Detrás del relato judicial, el trasfondo económico explica la sincronía. Gil fue el rostro visible de la Tarea Ordenamiento, una reforma que eliminó la doble moneda y desató la inflación más alta en décadas. El Aissami, por su parte, dirigió una PDVSA que se hundía entre sanciones y criptomonedas opacas. Ambos regímenes aprovecharon el momento político: Cuba, en plena crisis energética, necesitaba un enemigo interno; Venezuela, con su producción petrolera en caída, buscaba disciplinar a su elite burocrática. En ambos casos, las detenciones fueron presentadas como actos de limpieza moral en gobiernos que controlan todos los resortes del poder.
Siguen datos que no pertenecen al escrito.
-- ==== Sys2Proof/Machine/Commands.lean ====
section
/-! DEFINITION. Meanings of the host commands: what happens when the command is at the port, that is acceptance, waiting or
refusal (45_init_and_command_port R117, R118, R114). The events of an accepted command are performed by the steps that
follow (40_primitives R63; log entry 10). -/

namespace Sys2Proof.Machine

/-- `INIT` (45_init_and_command_port R113). -/
def execInit (s : State) : Host.Outcome State Fault Refusal := s.present 0b000#3 s

/-- `UPDATE words`: WORDS is loaded (41_grayscale_update R82, 45_init_and_command_port R117). -/
def execUpdate (words : Words) (s : State) : Host.Outcome State Fault Refusal :=
  s.present 0b001#3 { s with words := words }

/-- `RDERR` (42_error_report_read R96). -/
def execRderr (s : State) : Host.Outcome State Fault Refusal := s.present 0b010#3 s

/-- `RDCFG` (43_config_read R99). -/
def execRdcfg (s : State) : Host.Outcome State Fault Refusal := s.present 0b011#3 s

/-- `WRCFG mask, gain`: CFGDATA is loaded; a gain above 63 is refused (44_config_write R102, 30_encoding R59; log
entry 13). -/
def execWrcfg (mask : Word) (gain : BitVec 8) (s : State) : Host.Outcome State Fault Refusal :=
  if s.busy = false ∧ Config.maxGain < gain.toNat then .refused .gainAbove63
  else s.present 0b100#3 { s with cfgdata := cfgValue mask gain }

/-- Reserved opcode 101 (30_encoding R59). -/
def execReserved101 (_s : State) : Host.Outcome State Fault Refusal := .refused .reservedOpcode

/-- Reserved opcode 110 (30_encoding R59). -/
def execReserved110 (_s : State) : Host.Outcome State Fault Refusal := .refused .reservedOpcode

/-- Reserved opcode 111 (30_encoding R59). -/
def execReserved111 (_s : State) : Host.Outcome State Fault Refusal := .refused .reservedOpcode

end Sys2Proof.Machine
end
El momento de las imputaciones no fue casual. En Cuba, la Fiscalía actuó durante la emergencia nacional, asegurando que el foco mediático se dividiera entre la catástrofe y el caso Gil. En Venezuela, el anuncio de la detención de El Aissami coincidió con la reestructuración del gabinete y la promesa de relanzar la industria petrolera. La coincidencia sugiere un uso instrumental de la justicia como válvula de escape ante la frustración social. Ninguna de las dos causas ha revelado pruebas sólidas, y la opacidad es el común denominador. Probabilidad alta (70%) de que ambos procesos sigan una lógica política más que judicial.
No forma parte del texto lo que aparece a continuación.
/-- `LATCH_LOW` (40_primitives R72): an edge makes the target react as the signature counted says
(46_target_device R123); with LATCH low already it is a redundant drive. -/
def Obligations.LatchLowCompletes : Prop :=
  ∀ s : State,
    (s.lat = true → ∃ t, exec (decodeSignature s.target.lcnt) s = .next t ∧ exec .latchLow s
      = .next { t with lat := false, trace := s.trace ++ [.pin .ll], upc := s.upc + 1, ports := s.ports.tail })
    ∧ (s.lat = false → exec .latchLow s
      = .next { s with trace := s.trace ++ [.pin .ll], upc := s.upc + 1, ports := s.ports.tail })

/-- `READ_DATA_IN` (40_primitives R74): the bit is the level of DATA_IN at this step, the environment's where it drives the
line (10_state R29), else bit 15 of `RB` inside the window, else the next free value (46_target_device R126). It is traced and
shifted into RXV (10_state R21); no pin level changes and the target is not affected. -/
def Obligations.ReadDataInCompletes : Prop :=
  ∀ s : State,
    (∀ b, s.port.dataIn = some b → ∃ v, ShiftedIn s.rxv v b ∧ exec .readDataIn s
      = .next { s with rxv := v, trace := s.trace ++ [.pin (.s b)], upc := s.upc + 1, ports := s.ports.tail })
    ∧ (s.port.dataIn = none → 0 < s.target.rbn.val → ∃ v, ShiftedIn s.rxv v (s.target.rb.getLsbD 15)
      ∧ exec .readDataIn s
        = .next { s with rxv := v, trace := s.trace ++ [.pin (.s (s.target.rb.getLsbD 15))], upc := s.upc + 1,
                         ports := s.ports.tail })
    ∧ (s.port.dataIn = none → s.target.rbn.val = 0 → ∃ v, ShiftedIn s.rxv v (Config.freeBit s.draws)
      ∧ exec .readDataIn s
        = .next { s with rxv := v, draws := s.draws + 1, trace := s.trace ++ [.pin (.s (Config.freeBit s.draws))],
                         upc := s.upc + 1, ports := s.ports.tail })

/-- `SETTLE` (40_primitives R75): no pin level changes, the event is traced, and the timer is idle after it. -/
def Obligations.SettleCompletes : Prop :=
  ∀ s : State, exec .settle s
    = .next { s with tmr := .idle, trace := s.trace ++ [.pin .w], upc := s.upc + 1, ports := s.ports.tail }

/-- `PULSE_CLOCK` (40_primitives R69) and `SEND_BIT b` (R70), each begun with CLOCK low: one CLOCK rising edge, with `b` on
DATA_OUT for `SEND_BIT`, and CLOCK low again. -/
def Obligations.PulsesComplete : Prop :=
  ∀ s : State, s.clk = false →
    (∃ u, AfterClockRise s.target u s.dout s.lat ∧ exec .pulseClock s
      = .next { s with clk := false, target := u, trace := s.trace ++ traced [.ch, .cl], upc := s.upc + 2,
                       ports := s.ports.drop 2 })
    ∧ (∀ b, ∃ u, AfterClockRise s.target u b s.lat ∧ exec (.sendBit b) s
      = .next { s with dout := b, clk := false, target := u, trace := s.trace ++ traced [.d b, .ch, .cl],
                       upc := s.upc + 3, ports := s.ports.drop 3 })

/-- `HOLD_END` (40_primitives R73), begun with CLOCK low and LATCH high: one more latched CLOCK rising edge, then the target
reacts to the signature, then CLOCK falls. -/
def Obligations.HoldEndCompletes : Prop :=
  ∀ s : State, s.clk = false → s.lat = true →
    ∃ u t, AfterClockRise s.target u s.dout true ∧ exec (decodeSignature u.lcnt) { s with target := u } = .next t
      ∧ exec .holdEnd s
        = .next { t with clk := false, lat := false, trace := s.trace ++ traced [.ch, .ll, .cl], upc := s.upc + 3,
                         ports := s.ports.drop 3 }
El discurso oficial en ambas capitales se centra en la idea del traidor interno. En La Habana, Gil habría “filtrado información clasificada”; en Caracas, El Aissami “defraudó la confianza revolucionaria”. Sin embargo, las políticas que condujeron a la crisis fueron colegiadas, diseñadas por el núcleo político más cerrado. El señalamiento individual evita discutir la inviabilidad estructural de sus economías: la dependencia del Estado, la falta de inversión privada y la represión del mercado. En ese sentido, los juicios son más rituales de purificación que actos de rendición de cuentas.
Tanto en Cuba como en Venezuela, los procesos cumplen otra función: reordenar la elite. La detención de un tecnócrata poderoso envía un mensaje disuasivo a los cuadros intermedios y refuerza la autoridad presidencial. En el caso cubano, Díaz‑Canel busca recomponer su base tras la pérdida de confianza en el peso y los apagones recurrentes. En el venezolano, Maduro consolida la lealtad de su entorno militar‑petrolero, utilizando la corrupción como herramienta de cohesión. Ambos juicios son lecciones de obediencia, no de transparencia.

Si algo une los dos procesos es que reflejan modelos agotados que se defienden juzgando a sus propios arquitectos. En el fondo, la caída de Gil y El Aissami no es el fin de la corrupción, sino su reconfiguración bajo control político. Mientras las sanciones, la inflación y la pobreza siguen marcando la vida cotidiana, los tribunales se convierten en escenarios de legitimación. La justicia, en lugar de restablecer confianza, se vuelve un instrumento de poder que maquilla la crisis y posterga las reformas.